Letters at 3AM

Millennial Nudity

Letters at 3AM
By Jason Stout

Everyone is America is preparing for New Year's Eve 1999 as an act of the imagination. We are doing that through the question everyone is having to deal with: "Where do I want to be, and with whom do I want to be, as the century and the Millennium turns? With whom do I choose to walk through that gate?" Because, whether we want to or not, most of us can't help but feel New Year's Eve 1999 as emblematic, symbolic -- a verdict on where we've been and a portent of where we're going. A night that, through no choice of your own, but simply by the press of history, you will never forget. So on that night you will be forced to know yourself by how you feel about the eyes into which you look at the moment the Millennium turns. And who will not approach such a moment of self-knowledge without at least a little anxiety? Time zone by time zone, midnight by midnight, there will be more celebratory noise than there has ever been on any night in our noisy history -- music and explosions, fights and embraces, kisses and dances, songs and speeches, hoopla and brouhaha; but, within it all, there will also be a tremendous and all-enveloping silence. A silence into which all that noise and song and sex and prayer and talk and violence and dance will disappear. There will be a hole, an abyss, in our joy. For every last one of us will feel some sense of failure, some fragment of the collective sadness of humanity: the longing for things to be other than they are.

And we will try to fill that hole with words (as I am trying to do now). Y2K will distract many. Instead of waking to the first morning of the new Millennium wondering, "Who and what am I now? What should I be doing and why?" many will go straight to their machines to see if they still work. Y2K will be the "story," but it is only a symptom of the reality.

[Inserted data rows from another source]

-- ==== Sys2Proof/Machine/Strand.lean ====
section
/-!
DEFINITION. Strands: where one lies, when its stream may issue (R91, R92), how an instruction waits, commits, halts
(R95, R100) or is killed (R42, R93), and the moving of queue entries (R68, R69).
-/
namespace Sys2Proof.Machine

/-! ### Keys -/

def coreKey (d : Die) (core : Nat) : Nat := d.idx * 96 + core
def strandKey (d : Die) (core ctx : Nat) : Nat := coreKey d core * 8 + ctx
def keySid (k : Nat) : Sid := ⟨dieOf (k / 768), k / 8 % 96, k % 8⟩
/-- Offset of a stream's registers in a strand's tables. -/
def streamIdx : Stream → Nat
  | .access => 0
  | .execute => 1
def launchKey (d : Die) (ring index : Nat) : Nat := (d.idx * 64 + ring) * 65536 + index % 65536

def Core.empty : Core where
  holdA := none
  holdE := none
  lastA := 7
  lastE := 7
  holdSinceA := 0
  holdSinceE := 0
  arrOwner := none
  arrShape := 0
  reasons := []
  images := []
  reserved := []
  parked := []
  holder := none
  turnStart := 0
  turnAsked := false
  leftAt := 0
  chargedAt := 0
  retiring := false
  jtagHalt := false
  jtagStep := false
  spadPart := none

def State.core (s : State) (d : Die) (n : Nat) : Core := (mget none s.cores (coreKey d n)).getD Core.empty
def State.setCore (s : State) (d : Die) (n : Nat) (c : Core) : State :=
  { s with cores := mset none s.cores (coreKey d n) (some c) }
def State.strand (s : State) (k : Nat) : Option Strand := mget none s.strands k
def State.setStrand (s : State) (k : Nat) (x : Strand) : State := { s with strands := mset none s.strands k (some x) }

/-- The strand holds its context and may run (R42). -/
def Strand.active (x : Strand) : Bool := x.stat == .ready || x.stat == .running || x.stat == .waiting
/-- The strand is on a core, parked or loading, and not yet ended. -/
def Strand.live (x : Strand) : Bool := x.active || x.stat == .loading || x.stat == .parked

/-! ### Registers of a stream (R67) -/

def Strand.pc (x : Strand) : Stream → Nat
  | .access => x.apc
  | .execute => x.epc
def Strand.setPc (x : Strand) (str : Stream) (v : Nat) : Strand :=
  match str with
  | .access => { x with apc := v }
  | .execute => { x with epc := v }
/-- A scalar register; s0 reads zero. -/
def Strand.sreg (x : Strand) (str : Stream) (r : BitVec 4) : Word :=
  if r = 0 then 0 else mget 0 x.scal (16 * streamIdx str + r.toNat)
/-- A scalar register written; s0 discards. -/
def Strand.setSreg (x : Strand) (str : Stream) (r : BitVec 4) (v : Word) : Strand :=
  if r = 0 then x else { x with scal := mset 0 x.scal (16 * streamIdx str + r.toNat) v }
def Strand.dreg (x : Strand) (str : Stream) (n : Nat) : DescWord := mget 0 x.desc (32 * streamIdx str + n)
def Strand.setDreg (x : Strand) (str : Stream) (n : Nat) (v : DescWord) : Strand :=
  { x with desc := mset 0 x.desc (32 * streamIdx str + n) v }
def Strand.ended (x : Strand) : Stream → Bool
  | .access => x.endA
  | .execute => x.endE
def Strand.ctrWait (x : Strand) : Stream → Option CtrWait
  | .access => x.waitA
  | .execute => x.waitE
def Strand.setCtrWait (x : Strand) (str : Stream) (w : Option CtrWait) : Strand :=
  match str with
  | .access => { x with waitA := w }
  | .execute => { x with waitE := w }
def Strand.saved (x : Strand) : Stream → Option Nat
  | .access => x.savedA
  | .execute => x.savedE
def Strand.setSaved (x : Strand) (str : Stream) (w : Option Nat) : Strand :=
  match str with
  | .access => { x with savedA := w }
  | .execute => { x with savedE := w }
def Strand.blocked (x : Strand) : Stream → Option Blocked
  | .access => x.blockA
  | .execute => x.blockE
def Strand.setBlocked (x : Strand) (str : Stream) (b : Option Blocked) : Strand :=
  match str with
  | .access => { x with blockA := b }
  | .execute => { x with blockE := b }
def Strand.prog (x : Strand) : Stream → Option QProgress
  | .access => x.progA
  | .execute => x.progE
def Strand.setProg (x : Strand) (str : Stream) (p : Option QProgress) : Strand :=
  match str with
  | .access => { x with progA := p }
  | .execute => { x with progE := p }
def Core.hold (c : Core) : Stream → Option Nat
  | .access => c.holdA
  | .execute => c.holdE
def Core.setHold (c : Core) (str : Stream) (h : Option Nat) (t : Nat) : Core :=
  match str with
  | .access => { c with holdA := h, lastA := h.getD c.lastA, holdSinceA := t }
  | .execute => { c with holdE := h, lastE := h.getD c.lastE, holdSinceE := t }
def Core.last (c : Core) : Stream → Nat
  | .access => c.lastA
  | .execute => c.lastE

/-! ### Queues of a strand (R65, R68) -/

def Strand.queue (x : Strand) (q : Nat) : List QEntry := mget [] x.queues q
def Strand.setQueue (x : Strand) (q : Nat) (l : List QEntry) : Strand := { x with queues := mset [] x.queues q l }
/-- The image's header declares a queue (R65). -/
def Strand.declares (x : Strand) (q : Nat) : Bool := bit x.queueMask q

/-- A stream may pop a queue, or push it (R68). -/
def mayPop (str : Stream) (q : Nat) : Bool :=
  match str with
  | .access => decide (4 ≤ q)
  | .execute => decide (q < 4)
def mayPush (str : Stream) (q : Nat) : Bool :=
  match str with
  | .access => decide (q < 4)
  | .execute => decide (4 ≤ q)

/-- A stream waits on a queue of its strand: one it pops is empty, or one it pushes is full. -/
def Strand.waitsQueue (x : Strand) (str : Stream) : Option Nat :=
  match x.blocked str with
  | some (.queue q) => if (if mayPop str q then (x.queue q).isEmpty else decide (32 ≤ (x.queue q).length)) then some q else none
  | _ => none

/-! ### Status -/

/-- The execute stream is at a kill point (R94). -/
def Strand.atKillPoint (x : Strand) : Bool := x.atMark || x.waitE.isSome || x.endE

/-- The strand has been asked to park and its execute stream is at a kill point: neither stream begins anything more while
the instructions that are never killed complete (R94). -/
def Strand.atHalt (x : Strand) : Bool := x.parkAsked && x.atKillPoint

/-- A stream of an active strand can go on as far as the state tells: what it waited for on a queue may have come. -/
def Strand.canGo (x : Strand) (str : Stream) : Bool :=
  !x.ended str && (x.ctrWait str).isNone &&
    (match x.blocked str with | none => true | some (.queue _) => (x.waitsQueue str).isNone | some _ => false)

/-- The status R42 gives an active strand from what its streams do. -/
def Strand.restat (x : Strand) (c : Core) (ctx now : Nat) : Strand :=
  if !x.active then x
  else
    let runs (str : Stream) : Bool := c.hold str == some ctx && x.canGo str
    let waits (str : Stream) : Bool := (x.ctrWait str).isSome || (x.waitsQueue str).isSome
    let stat : StrandStat := if runs .access || runs .execute then .running
      else if waits .access || waits .execute then .waiting else .ready
    { x with stat := stat, lastRun := if stat = .waiting ∧ x.stat ≠ .waiting then now else x.lastRun }

/-- Every active strand of a core given its status. -/
def State.restatCore (s : State) (d : Die) (core : Nat) : State :=
  let c := s.core d core
  (List.range 8).foldl (fun t i =>
    match t.strand (strandKey d core i) with
    | some x => if x.restat c i s.now = x then t else t.setStrand (strandKey d core i) (x.restat c i s.now)
    | none => t) s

The reality will be that on the first morning of the year 2000 we will be naked. Whether we know or admit that or not. For the 20th century has stripped us bare -- stripped us of every raiment of certainty we ever wore, or ever imagined we wore. Once, only the Emperor had no clothes; now, everyone in the procession and all the spectators will be equally naked.

Surf the Net and see how naked we are. Here, we have a unique human invention -- cyberspace -- that both includes and envelops every other human invention, while dwarfing all previous inventions in scope; yet a massive amount of this technological marvel is devoted to one of the most primitive of human preoccupations: pornography. But this immense market for pornography has less to do with lust than with the compulsion of naked psyches to stare at the bodies of naked strangers. It is an inner nakedness compulsively seeking images of external nakedness in order to stare at itself. People who need to fantasize such contact, on such a vast scale, must feel profoundly and terrifyingly untouched. People who need to stare so hard and long at the bodies and acts of others (not only with porn, but with movies and television), must feel unseen -- or why is the behavior required for today's "entertainment" no more than a constant mass stare?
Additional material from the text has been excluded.